One Flew Over the CooCoos Nest


----------



## cEElint

i'd post mine but they'd get me banned... lol

just think of Full Metal Jacket


----------



## Nizmo

uh ooohhh Krystal. i think you know how this is going to go...


----------



## JayHawk

cEElint said:


> i'd post mine but they'd get me banned... lol
> 
> just think of Full Metal Jacket




"Its easy, You just dont lead them as far" - door gunner


----------



## apbtmom76

OMG LOVE Full Metal Jacket.

That movie reminds me soooo much of my father. Not a good thing but is a darn good movie.

"You want me to gouge out your eyes and skull ____ you Private Pyle"

Shoot yeah Jayhawk, lol


----------



## Saint Francis

"Dyin' ain't much of a livin' boy" - Outlaw Josey Wales
LOL, I have to get some more comedy lines up on here....but I just the dramatic movies


----------



## JayHawk

We train young men to drop fire on people, but their commanders won't allow them to write "_ _ _ _" on their airplanes because it's obscene! - Kurtz, Apocalypse Now


----------



## Saint Francis

Good one Jayhawk!
How about, "I love the smell of napalm in the morning" - Apocalypse Now


----------



## Saint Francis

"Say hello to my little friend" - Scarface


----------



## apbtmom76

" You talking to me? You talkin to me all wrong, do it again and I'll stab you in the face with a soldering iron" - Joe Dirt

" Does your mother sew? Tell her to sew this" - Joe Dirt

hmmmm I suck at this, lmaooooo. I don't watch that many movies


----------



## Saint Francis

Some funny ones finally:
"Sedagive?....sedagive?" - Young Frankenstein

"I'd like to make her look a little more attractive. How far can you pull back?"
(cameraman) "How do feel about Cleveland?" - Tootsie


----------



## apbtmom76

lmaooo Christain, Tootsie was a great movie


----------



## cboyd0606

"she tasted like cigarettes..." - forest hump
"not my buttons! NOt my gumdrop buttons!" - shrek
"call da po po... CALL THE PO PO" - diarie of a mad black woman
"ouch......oweeeech..." ET

And the best... Rainman
Susanna: You use me, you use Raymond, you use everybody.
Charlie: Using Raymond? Hey Raymond, am I using you? Am I using you Raymond?
Raymond: Yeah.
Charlie: Shut up! He is answering a question from a half hour ago!


----------



## apbtmom76

hahaha Love Rainman, lol, great movie


----------



## 9361

"Get in the truck private, what are you a girl or something" - Due Date

"I keep getting older, they stay the same age" - Dazed and Confused

"Everyone come and see how good I Look!" - Anchorman


----------



## Firehazard

"Im sorry ... are you talking to me? .. Cause I just dont give a F _ K " ( wanda sykes)


----------



## bahamutt99

There are two that I like to spit out when someone says they're going to try to do something.

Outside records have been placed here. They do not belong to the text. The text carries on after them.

/-- Pushes and the load of an image. From every state in which the functional logic is not halted, each of tackPushGo, burnRollback, pushFetchError, imageHeaderRead, imageReadComplete, xspiReadTimeout, imageVerifyComplete, imageApplyComplete completes: exec answers a next state, whose queue is the one given and whose block is the command's own effect on the block it found. Further clauses, each under hypotheses of its own on the state and the operands, say what then holds. tackPushGo: TACK_STATUS_STATE, tack.source, tack.header; the frame of the registers. burnRollback: TACK_ROLLBACK_FUSE_COUNT; the frame of the registers. pushFetchError: the next block outright. imageHeaderRead: TACK_STATUS_STATE. imageReadComplete: TACK_STATUS_STATE, tack.image; the frame of the registers. xspiReadTimeout: TACK_STATUS_STATE, tack.source, TACK_SLOTA_VERSION, TACK_SLOTB_VERSION. imageVerifyComplete: TACK_STATUS_STATE. imageApplyComplete: TACK_STATUS_STATE. Rests on R54, R55, R57, R58, R59, R61. -/
def Obligations.ImageLoads : Prop :=
  (∀ (s : State),
    s.dev.halted = false → Completes (.tackPushGo) s (fun e => e = settle ((Dev.pcie (.reg TACK_PUSH_GO 1) (pushGoWrite 1)) s.dev))) ∧
  (∀ (s : State),
    s.dev.halted = false → Completes (.burnRollback) s (fun e => e = settle ((fun d => Dev.pcie (.reg TACK_CONTROL (256 + d.get TACK_CONTROL_NEXT_SLOT)) (tackControlWrite (256 + d.get TACK_CONTROL_NEXT_SLOT)) d) s.dev))) ∧
  (∀ (s : State),
    s.dev.halted = false → Completes (.pushFetchError) s (fun e => e = settle (pushFetchError s.dev))) ∧
  (∀ (s : State) (a b : Option (List Byte)),
    s.dev.halted = false → Completes (.imageHeaderRead a b) s (fun e => e = settle ((imageHeaderRead a b) s.dev))) ∧
  (∀ (s : State) (rest : List Byte),
    s.dev.halted = false → Completes (.imageReadComplete rest) s (fun e => e = settle ((imageReadComplete rest) s.dev))) ∧
  (∀ (s : State),
    s.dev.halted = false → Completes (.xspiReadTimeout) s (fun e => e = settle (xspiReadTimeout s.dev))) ∧
  (∀ (s : State),
    s.dev.halted = false → Completes (.imageVerifyComplete) s (fun e => e = settle (imageVerifyComplete s.dev))) ∧
  (∀ (s : State),
    s.dev.halted = false → Completes (.imageApplyComplete) s (fun e => e = settle (imageApplyComplete s.dev))) ∧
  (∀ (s : State),
    s.takes TACK_PUSH_GO 1 → s.dev.get TACK_STATUS_STATE = 6 →
    Completes (.tackPushGo) s (fun e =>
    e.get TACK_STATUS_STATE = 2 ∧ e.tack.source = 1 + s.dev.get TACK_STATUS_SOURCE ∧ e.tack.header = none ∧ keepsRegs [TACK_PUSH_GO, TACK_STATUS] s.dev e ∧ keepsMem s.dev e)) ∧
  (∀ (s : State),
    s.takes TACK_CONTROL (256 + s.dev.get TACK_CONTROL_NEXT_SLOT) →
    Completes (.burnRollback) s (fun e =>
    e.get TACK_ROLLBACK_FUSE_COUNT = max (s.dev.get TACK_ROLLBACK_FUSE_COUNT) (s.dev.get TACK_ROLLBACK_IMAGE_COUNT) ∧ keepsRegs [TACK_CONTROL, TACK_ROLLBACK] s.dev e ∧ keepsMem s.dev e)) ∧
  (∀ (s : State),
    s.live → s.dev.mode = 2 → s.dev.get TACK_STATUS_STATE = 2 → s.dev.tack.source = 3 →
    Completes (.pushFetchError) s (fun e =>
    e = settle (s.dev.loadFailed 1))) ∧
  (∀ (s : State) (a : Option (List Byte)) (b : Option (List Byte)),
    s.live → s.dev.mode = 2 → s.dev.get TACK_STATUS_STATE = 1 → s.dev.get TACK_STATUS_SOURCE = 0 →
    Completes (.imageHeaderRead a b) s (fun e =>
    e = settle (s.dev.slotsRead a b) ∧ e.get TACK_STATUS_STATE = 2)) ∧
  (∀ (s : State) (a : Option (List Byte)) (b : Option (List Byte)) (l : List Byte),
    s.live → s.dev.mode = 2 → s.dev.get TACK_STATUS_STATE = 2 → s.dev.tack.header = none → s.dev.tack.source < 3 → a = some l →
    Completes (.imageHeaderRead a b) s (fun e =>
    e = settle ((s.dev.sourceGiven 0 (l.take 256)).headerRead ((s.dev.sourceGiven 0 (l.take 256)).sourceBytes 0 256)))) ∧
  (∀ (s : State) (r : List Byte) (l : List Byte),
    s.live → s.dev.mode = 2 → s.dev.get TACK_STATUS_STATE = 2 → s.dev.tack.header = some l → s.dev.tack.source < 3 →
    Completes (.imageReadComplete r) s (fun e =>
    e.get TACK_STATUS_STATE = 3 ∧ e.tack.image = l ++ (s.dev.sourceGiven 256 (r.take (imgSize l - 256))).sourceBytes 256 (imgSize l - 256) ∧ keepsRegs [TACK_STATUS] s.dev e ∧ keepsMem s.dev e)) ∧
  (∀ (s : State),
    s.live → s.dev.mode = 2 → s.dev.get TACK_STATUS_STATE = 1 →
    Completes (.xspiReadTimeout) s (fun e =>
    e.get TACK_STATUS_STATE = 2 ∧ e.tack.source = 2 ∧ e.get TACK_SLOTA_VERSION_V = 0xFFFFFFFF ∧ e.get TACK_SLOTB_VERSION_V = 0xFFFFFFFF)) ∧
  (∀ (s : State),
    s.live → s.dev.mode = 2 → s.dev.get TACK_STATUS_STATE = 3 →
    Completes (.imageVerifyComplete) s (fun e =>
    e = settle (if s.dev.fullFault s.dev.tack.image = 0 then (s.dev.put TACK_STATUS_STATE 4).imageApply s.dev.tack.image else s.dev.loadFailed (s.dev.fullFault s.dev.tack.image)) ∧ (s.dev.fullFault s.dev.tack.image = 0 → e.get TACK_STATUS_STATE = 4))) ∧
  (∀ (s : State),
    s.live → s.dev.mode = 2 → s.dev.get TACK_STATUS_STATE = 4 → s.dev.wavesBad (imgHeads s.dev.tack.image) ((imgRecords s.dev.tack.image).getD []) = false →
    Completes (.imageApplyComplete) s (fun e =>
    e = settle ((((((s.dev.headSetsApply s.dev.tack.image).imageShown s.dev.tack.image).onTack (fun u => { u with fwLoad := leAt (imgGlobal s.dev.tack.image 5) 0 4, fwEntry := leAt (imgGlobal s.dev.tack.image 5) 4 4, fwCode := (imgGlobal s.dev.tack.image 5).drop 16, header := none, image := [] })).put TACK_STATUS_STATE 5)).readyReached) ∧ e.get TACK_STATUS_STATE = 5))

/-- The partial re-tack. From every state in which the functional logic is not halted, each of retackStart, retackAbandon, retackCopyComplete, retackVerifyComplete, retackPrepareComplete completes: exec answers a next state, whose queue is the one given and whose block is the command's own effect on the block it found. Further clauses, each under hypotheses of its own on the state and the operands, say what then holds. retackStart: mode, TACK_RT_STATUS_STATE, TACK_RT_STATUS_HEAD, tack.rtImage. retackAbandon: TACK_RT_STATUS_STATE, mode. retackCopyComplete: TACK_RT_STATUS_STATE. retackVerifyComplete: TACK_RT_STATUS_STATE. retackPrepareComplete: TACK_RT_STATUS_STATE. Rests on R62, R65, R67. -/
def Obligations.Retack : Prop :=
  (∀ (s : State) (h : Fin 8),
    s.dev.halted = false → Completes (.retackStart h) s (fun e => e = settle ((Dev.pcie (.reg TACK_RT_CONTROL (256 + h)) (rtControlWrite (256 + h))) s.dev))) ∧
  (∀ (s : State),
    s.dev.halted = false → Completes (.retackAbandon) s (fun e => e = settle ((fun d => Dev.pcie (.reg TACK_RT_CONTROL (512 + d.get TACK_RT_CONTROL_HEAD)) (rtControlWrite (512 + d.get TACK_RT_CONTROL_HEAD)) d) s.dev))) ∧
  (∀ (s : State) (errs : List (Nat × Ecc)),
    s.dev.halted = false → Completes (.retackCopyComplete errs) s (fun e => e = settle ((retackCopyComplete errs) s.dev))) ∧
  (∀ (s : State),
    s.dev.halted = false → Completes (.retackVerifyComplete) s (fun e => e = settle (retackVerifyComplete s.dev))) ∧
  (∀ (s : State),
    s.dev.halted = false → Completes (.retackPrepareComplete) s (fun e => e = settle (retackPrepareComplete s.dev))) ∧
  (∀ (s : State) (h : Fin 8),
    s.takes TACK_RT_CONTROL (256 + h.val) → s.dev.rtActive = false → (s.dev.writePlain TACK_RT_CONTROL (256 + h.val)).rtStartOk h = true → s.dev.rtStartOk h = true →
    Completes (.retackStart h) s (fun e =>
    e.mode = 5 ∧ e.get TACK_RT_STATUS_STATE = 1 ∧ e.get TACK_RT_STATUS_HEAD = h ∧ e.tack.rtImage = [])) ∧
  (∀ (s : State),
    s.takes TACK_RT_CONTROL (512 + s.dev.get TACK_RT_CONTROL_HEAD) → s.dev.rtActive = true →
    Completes (.retackAbandon) s (fun e =>
    e = settle ((s.dev.writePlain TACK_RT_CONTROL (512 + s.dev.get TACK_RT_CONTROL_HEAD)).rtAbandon 1 0) ∧ e.get TACK_RT_STATUS_STATE = 6 ∧ e.mode ≠ 5)) ∧
  (∀ (s : State) (errs : List (Nat × Ecc)),
    s.live → s.dev.get TACK_RT_STATUS_STATE = 1 →
    Completes (.retackCopyComplete errs) s (fun e =>
    e.get TACK_RT_STATUS_STATE = 2)) ∧
  (∀ (s : State),
    s.live → s.dev.get TACK_RT_STATUS_STATE = 2 →
    Completes (.retackVerifyComplete) s (fun e =>
    e = settle (if s.dev.rtFault (s.dev.get TACK_RT_STATUS_HEAD) s.dev.tack.rtImage = 0 then (s.dev.rtReserve (headImage s.dev.tack.rtImage (s.dev.get TACK_RT_STATUS_HEAD))).put TACK_RT_STATUS_STATE 3 else (s.dev.attempt 5 (s.dev.rtFault (s.dev.get TACK_RT_STATUS_HEAD) s.dev.tack.rtImage) (s.dev.get TACK_RT_STATUS_HEAD)).rtAbandon 5 (s.dev.rtFault (s.dev.get TACK_RT_STATUS_HEAD) s.dev.tack.rtImage)) ∧ (s.dev.rtFault (s.dev.get TACK_RT_STATUS_HEAD) s.dev.tack.rtImage = 0 → e.get TACK_RT_STATUS_STATE = 3))) ∧
  (∀ (s : State),
    s.live → s.dev.get TACK_RT_STATUS_STATE = 3 → s.dev.rtPrepared.scans (s.dev.get TACK_RT_STATUS_HEAD) = true →
    Completes (.retackPrepareComplete) s (fun e =>
    e = settle s.dev.rtPrepared ∧ e.get TACK_RT_STATUS_STATE = 4)) ∧
  (∀ (s : State),
    s.live → s.dev.get TACK_RT_STATUS_STATE = 3 → s.dev.rtPrepared.scans (s.dev.get TACK_RT_STATUS_HEAD) = false → s.dev.rtPrepared.isMip (s.dev.get TACK_RT_STATUS_HEAD) = false →
    Completes (.retackPrepareComplete) s (fun e =>
    e = settle ((s.dev.rtPrepared.rasterApplyStopped (s.dev.get TACK_RT_STATUS_HEAD)).rtAtRest (s.dev.get TACK_RT_STATUS_HEAD)) ∧ e.get TACK_RT_STATUS_STATE = 5))

/-- The time bases and their servo. From every state in which the functional logic is not halted, each of tbLatch, tbCtrlWrite, stepArm, stepCancel, stepResume, stepApply, servoMeasurement, referenceLost, tcRateChange completes: exec answers a next state, whose queue is the one given and whose block is the command's own effect on the block it found. Further clauses, each under hypotheses of its own on the state and the operands, say what then holds. tbLatch: TBn_SNAP_SEC_LO, TBn_SNAP_NS, TBn_SNAP_FRAC, time; the frame of the registers. tbCtrlWrite: TBn_CTRL_SOURCE, TBn_STATUS_STATE, TBn_STATUS_LOST, TBn_STATUS_DISCONTINUITY; the frame of the registers. stepArm: TBn_STATUS_STEP_PENDING, tb.stepSec, tb.stepNs, tb.stepAt; the frame of the registers. stepCancel: TBn_STATUS_STEP_PENDING, time; the frame of the registers. stepResume: TBn_STATUS_STATE. stepApply: TBn_STATUS_STEP_PENDING. servoMeasurement: TBn_STATUS_STATE, TBn_STATUS_DISCONTINUITY. referenceLost: TBn_STATUS_STATE, TBn_STATUS_LOST. tcRateChange: TC_CTRL_RATE, TC_STATUS_DISC, time.tcDisc, TC_DISC_COUNT. Rests on R88, R90, R93, R94, R97. -/
def Obligations.TimeBases : Prop :=
  (∀ (s : State) (n : Fin 4) (v : Word),
    s.dev.halted = false → Completes (.tbLatch n v) s (fun e => e = settle ((Dev.pcie (.reg (TBn_LATCH n) v.toNat) (tbLatch n v.toNat)) s.dev))) ∧
  (∀ (s : State) (n : Fin 4) (v : Word),
    s.dev.halted = false → Completes (.tbCtrlWrite n v) s (fun e => e = settle ((Dev.pcie (.reg (TBn_CTRL n) v.toNat) (tbCtrlWrite n v.toNat)) s.dev))) ∧
  (∀ (s : State) (n : Fin 4),
    s.dev.halted = false → Completes (.stepArm n) s (fun e => e = settle ((Dev.pcie (.reg (TBn_STEP_CTRL n) 1) (stepCtrlWrite n 1)) s.dev))) ∧
  (∀ (s : State) (n : Fin 4),
    s.dev.halted = false → Completes (.stepCancel n) s (fun e => e = settle ((Dev.pcie (.reg (TBn_STEP_CTRL n) 2) (stepCtrlWrite n 2)) s.dev))) ∧
  (∀ (s : State) (n : Fin 4),
    s.dev.halted = false → Completes (.stepResume n) s (fun e => e = settle ((Dev.pcie (.reg (TBn_STEP_CTRL n) 4) (stepCtrlWrite n 4)) s.dev))) ∧
  (∀ (s : State) (n : Fin 4),
    s.dev.halted = false → Completes (.stepApply n) s (fun e => e = settle ((stepApply n) s.dev))) ∧
  (∀ (s : State) (n : Fin 4) (src : Fin 16) (arg : Fin 4) (ppb : Int),
    s.dev.halted = false → Completes (.servoMeasurement n src arg ppb) s (fun e => e = settle ((servoMeasurement n src arg ppb) s.dev))) ∧
  (∀ (s : State) (input : RefInput),
    s.dev.halted = false → Completes (.referenceLost input) s (fun e => e = settle ((referenceLost input.source input.stream) s.dev))) ∧
  (∀ (s : State) (v : Word),
    s.dev.halted = false → Completes (.tcRateChange v) s (fun e => e = settle ((Dev.pcie (.reg TC_CTRL v.toNat) (tcCtrlWrite v.toNat)) s.dev))) ∧
  (∀ (s : State) (n : Fin 4) (v : Word),
    s.takes (TBn_LATCH n) v.toNat → v ≠ 0 →
    Completes (.tbLatch n v) s (fun e =>
    e.get (TBn_SNAP_SEC_LO_V n) = (s.dev.tb n).sec % 2 ^ 32 ∧ e.get (TBn_SNAP_NS_V n) = (s.dev.tb n).ns % 2 ^ 32 ∧ e.get (TBn_SNAP_FRAC_V n) = (s.dev.tb n).frac % 2 ^ 16 ∧ keepsRegs [TBn_LATCH n, TBn_SNAP_SEC_HI n, TBn_SNAP_SEC_LO n, TBn_SNAP_NS n, TBn_SNAP_FRAC n] s.dev e ∧ keepsMem s.dev e ∧ e.time = s.dev.time)) ∧
  (∀ (s : State) (n : Fin 4) (v : Word),
    s.takes (TBn_CTRL n) v.toNat → tbCtrlOk n v.toNat = true → bitsOf v.toNat 28 4 ≠ s.dev.get (TBn_CTRL_SOURCE n) →
    Completes (.tbCtrlWrite n v) s (fun e =>
    e.get (TBn_CTRL_SOURCE n) = bitsOf v.toNat 28 4 ∧ e.get (TBn_STATUS_STATE n) = (if bitsOf v.toNat 28 4 = 0 then 0 else 1) ∧ e.flag (TBn_STATUS_LOST n) = false ∧ e.flag (TBn_STATUS_DISCONTINUITY n) = false ∧ keepsRegs [TBn_CTRL n, TBn_STATUS n] s.dev e ∧ keepsMem s.dev e)) ∧
  (∀ (s : State) (n : Fin 4),
    s.takes (TBn_STEP_CTRL n) 1 → n ≠ 3 → s.dev.flag (TBn_STATUS_STEP_PENDING n) = false → s.dev.stepFits n = true →
    Completes (.stepArm n) s (fun e =>
    e.flag (TBn_STATUS_STEP_PENDING n) = true ∧ keepsRegs [TBn_STEP_CTRL n, TBn_STATUS n] s.dev e ∧ keepsMem s.dev e ∧ (n.val < s.dev.time.tbs.length → (e.tb n).stepSec = s.dev.getI (TBn_STEP_SEC_V n) ∧ (e.tb n).stepNs = s.dev.getI (TBn_STEP_NS_V n) ∧ (e.tb n).stepAt = (s.dev.tb n).nextBoundary))) ∧
  (∀ (s : State) (n : Fin 4),
    s.takes (TBn_STEP_CTRL n) 2 →
    Completes (.stepCancel n) s (fun e =>
    e.flag (TBn_STATUS_STEP_PENDING n) = false ∧ keepsRegs [TBn_STEP_CTRL n, TBn_STATUS n] s.dev e ∧ keepsMem s.dev e ∧ e.time = s.dev.time)) ∧
  (∀ (s : State) (n : Fin 4),
    s.takes (TBn_STEP_CTRL n) 4 → n ≠ 3 → s.dev.get (TBn_STATUS_STATE n) = 3 → s.dev.flag (TBn_STATUS_DISCONTINUITY n) = true →
    Completes (.stepResume n) s (fun e =>
    e = settle ((s.dev.writePlain (TBn_STEP_CTRL n) 4).enterLocked n) ∧ e.get (TBn_STATUS_STATE n) = 2)) ∧
  (∀ (s : State) (n : Fin 4),
    s.live → s.dev.flag (TBn_STATUS_STEP_PENDING n) = true →
    Completes (.stepApply n) s (fun e =>
    e = settle (foldS (s.dev.stepGroup n) (Dev.stepServo true) (Dev.stepBy n ((s.dev.tb n).stepSec * 1000000000 + (s.dev.tb n).stepNs) (s.dev.putB (TBn_STATUS_STEP_PENDING n) false))) ∧ e.flag (TBn_STATUS_STEP_PENDING n) = false)) ∧
  (∀ (s : State) (n : Fin 4) (src : Fin 16) (arg : Fin 4) (x : Int) (ppb : Int),
    s.live → s.dev.get (TBn_CTRL_SOURCE n) = src → s.dev.get (TBn_CTRL_ARG n) = arg → 2 ≤ s.dev.get (TBn_CTRL_SOURCE n) → s.dev.get (TBn_CTRL_SOURCE n) ≠ 3 → s.dev.get (TBn_CTRL_SOURCE n) ≠ 8 → (s.dev.tb n).meas = some x → s.dev.mode ≠ 0 → s.dev.get (TBn_STATUS_STATE n) = 2 → s.dev.get (TBn_DISC_THRESH_V n) < x.natAbs →
    Completes (.servoMeasurement n src arg ppb) s (fun e =>
    e = settle (Dev.enterDisc n ((Dev.recordOffset n x (s.dev.onTb n (fun t => { t with meas := none }))).enterHoldover n)) ∧ e.get (TBn_STATUS_STATE n) = 3 ∧ e.flag (TBn_STATUS_DISCONTINUITY n) = true)) ∧
  (∀ (s : State) (src : Fin 16) (arg : Fin 4) (n : Fin 3),
    s.live → src.val ≠ 0 → src.val ≠ 3 → src.val ≠ 8 → s.dev.mode ≠ 0 → n.val < s.dev.time.tbs.length → s.dev.usesSource src arg n = true → s.dev.get (TBn_STATUS_STATE n) = 2 →
    Completes (.referenceLost ⟨src, arg⟩) s (fun e =>
    e = settle (s.dev.sourceLost src arg) ∧ e.get (TBn_STATUS_STATE n) = 3 ∧ e.flag (TBn_STATUS_LOST n) = true)) ∧
  (∀ (s : State) (v : Word),
    s.takes TC_CTRL v.toNat → bitsOf v.toNat 28 4 ≠ s.dev.get TC_CTRL_RATE →
    Completes (.tcRateChange v) s (fun e =>
    e.get TC_CTRL_RATE = bitsOf v.toNat 28 4 ∧ e.flag TC_STATUS_DISC = true ∧ e.time.tcDisc = true ∧ e.get TC_DISC_COUNT_V = min (s.dev.get TC_DISC_COUNT_V + 1) (2 ^ 32 - 1)))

"Do or do not. There is no try." -- Yoda
"You karate do 'yes,' or you karate do 'no.' You karate do 'guess so,' squish, just like grape." -- Mr. Miyagi.

Since I live at Matrix kennels for the time being, I like to throw in a Matrix movie reference whenever I can. I made these two graphics for my dogs, both using Matrix lines.


----------



## Celestial88

"Leo never liked phones. He said he could hear voices in them. " - Keslo on That 70's Show


----------



## Saint Francis

"I'll fill you so full of lead that you'll be using your d*** as a pencil" - Three Amigos

"Take this quarter, go downtown, and a have a rat gnaw that thing off your face" - Uncle Buck

"This house is clean"- Poltergeist

"Now I know why tigers eat their young" - Caddyshack

"Son, you're short on ears and long on mouth" - Big Jake

"Looks like I picked the wrong week to stop sniffing glue" - Airplane


----------



## Saint Francis

"You send that many men, don't forget one thing"
"What?"
"A good supply of body bags" - Rambo


----------



## Lex's Guardian

"Let's get fuhshnigid" Men in tights - Mel Brooks

"You can’t respect someone who kisses your ***. I just doesn’t work" Ferris Bueller - Mathew Broderick

"Tell me something, my friend. You ever dance with the devil in the pale moonlight" Batman - The Joker

"Don’t torture yourself, Gomez. That's my job" The Addams Family - Morticia (Angelica Hustion)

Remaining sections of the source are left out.